Data supplied:

-- ==== Sys2Proof/Tests/Slice0.lean ====
section
/-! SUPPORT. Tests/Slice0.lean: the smoke tests of WellFormed, the decoding of words written out from 30_encoding.md, one-step
tests whose expected values are the vectors of 95_test_vectors.md (section and number in each comment), and a witness for the
hypotheses of every statement that has any. -/

namespace Sys2Proof.Tests

open Sys2Proof.Machine

/-! ### WellFormed refuses an ill-formed term, one per check -/

/-- 10_state.md R27: Rd = Fh. -/
theorem test_wf_rd_pc : (Instr.ld .pc (.imm 0#16)).wellFormed = false := by decide
/-- R27: Rs = Fh. -/
theorem test_wf_rs_pc : (Instr.add (.g 0) (.reg .pc)).wellFormed = false := by decide
/-- R27: Rx = Fh, Indexed. -/
theorem test_wf_idx_pc : (Instr.st (.g 0) (.idx 0#16 .pc)).wellFormed = false := by decide
/-- R27: Rx = Fh, Register Indirect. -/
theorem test_wf_indr_pc : (Instr.st (.g 0) (.indr .pc)).wellFormed = false := by decide
/-- R27: Rx = Fh, Byte Register Indirect. -/
theorem test_wf_bindr_pc : (Instr.ld (.g 0) (.mem (.bindr .pc))).wellFormed = false := by decide
/-- R27: Rx = Fh of a jump. -/
theorem test_wf_jump_pc : (Instr.jmp (.indr .pc)).wellFormed = false := by decide
/-- R27: Rx = Fh of an I/O instruction. -/
theorem test_wf_port_pc : (Instr.inp (.g 0) (.bindr .pc)).wellFormed = false := by decide
/-- 42_mul_div.md R144: an odd Rd. -/
theorem test_wf_pair_odd : (Instr.mull (.g 1) (.imm4 1#4)).wellFormed = false := by decide
/-- R144: Rd = Ch heads no admitted pair. -/
theorem test_wf_pair_g12 : (Instr.divl (.g 12) (.imm4 1#4)).wellFormed = false := by decide
/-- A well-formed term passes. -/
theorem test_wf_ok : (Instr.mull (.g 10) (.mem (.idx 0#16 .usp))).wellFormed = true := by decide

/-! ### Decoding, from words written out bit by bit: OP[7:3] the row, OP[2:0] the mode, then Rd and Rx (30_encoding.md R81, R94) -/

/-- The instruction of one or two words. -/
def dec (w1 w2 : Word) : Option Instr :=
  match decodeWords w1 w2 with
  | .ok i => some i
  | .error _ => none

/-- Why two words are no instruction. -/
def decError (w1 w2 : Word) : Option WordError :=
  match decodeWords w1 w2 with
  | .ok _ => none
  | .error e => some e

Your assignment: Where the line containing "theorem test_wf_port_pc : (Instr.inp" appears, begin a word-for-word copy and carry it through the last line of the listing, leaving out all other lines.

Output for this task:
theorem test_wf_port_pc : (Instr.inp (.g 0) (.bindr .pc)).wellFormed = false := by decide
/-- 42_mul_div.md R144: an odd Rd. -/
theorem test_wf_pair_odd : (Instr.mull (.g 1) (.imm4 1#4)).wellFormed = false := by decide
/-- R144: Rd = Ch heads no admitted pair. -/
theorem test_wf_pair_g12 : (Instr.divl (.g 12) (.imm4 1#4)).wellFormed = false := by decide
/-- A well-formed term passes. -/
theorem test_wf_ok : (Instr.mull (.g 10) (.mem (.idx 0#16 .usp))).wellFormed = true := by decide

/-! ### Decoding, from words written out bit by bit: OP[7:3] the row, OP[2:0] the mode, then Rd and Rx (30_encoding.md R81, R94) -/

/-- The instruction of one or two words. -/
def dec (w1 w2 : Word) : Option Instr :=
  match decodeWords w1 w2 with
  | .ok i => some i
  | .error _ => none

/-- Why two words are no instruction. -/
def decError (w1 w2 : Word) : Option WordError :=
  match decodeWords w1 w2 with
  | .ok _ => none
  | .error e => some e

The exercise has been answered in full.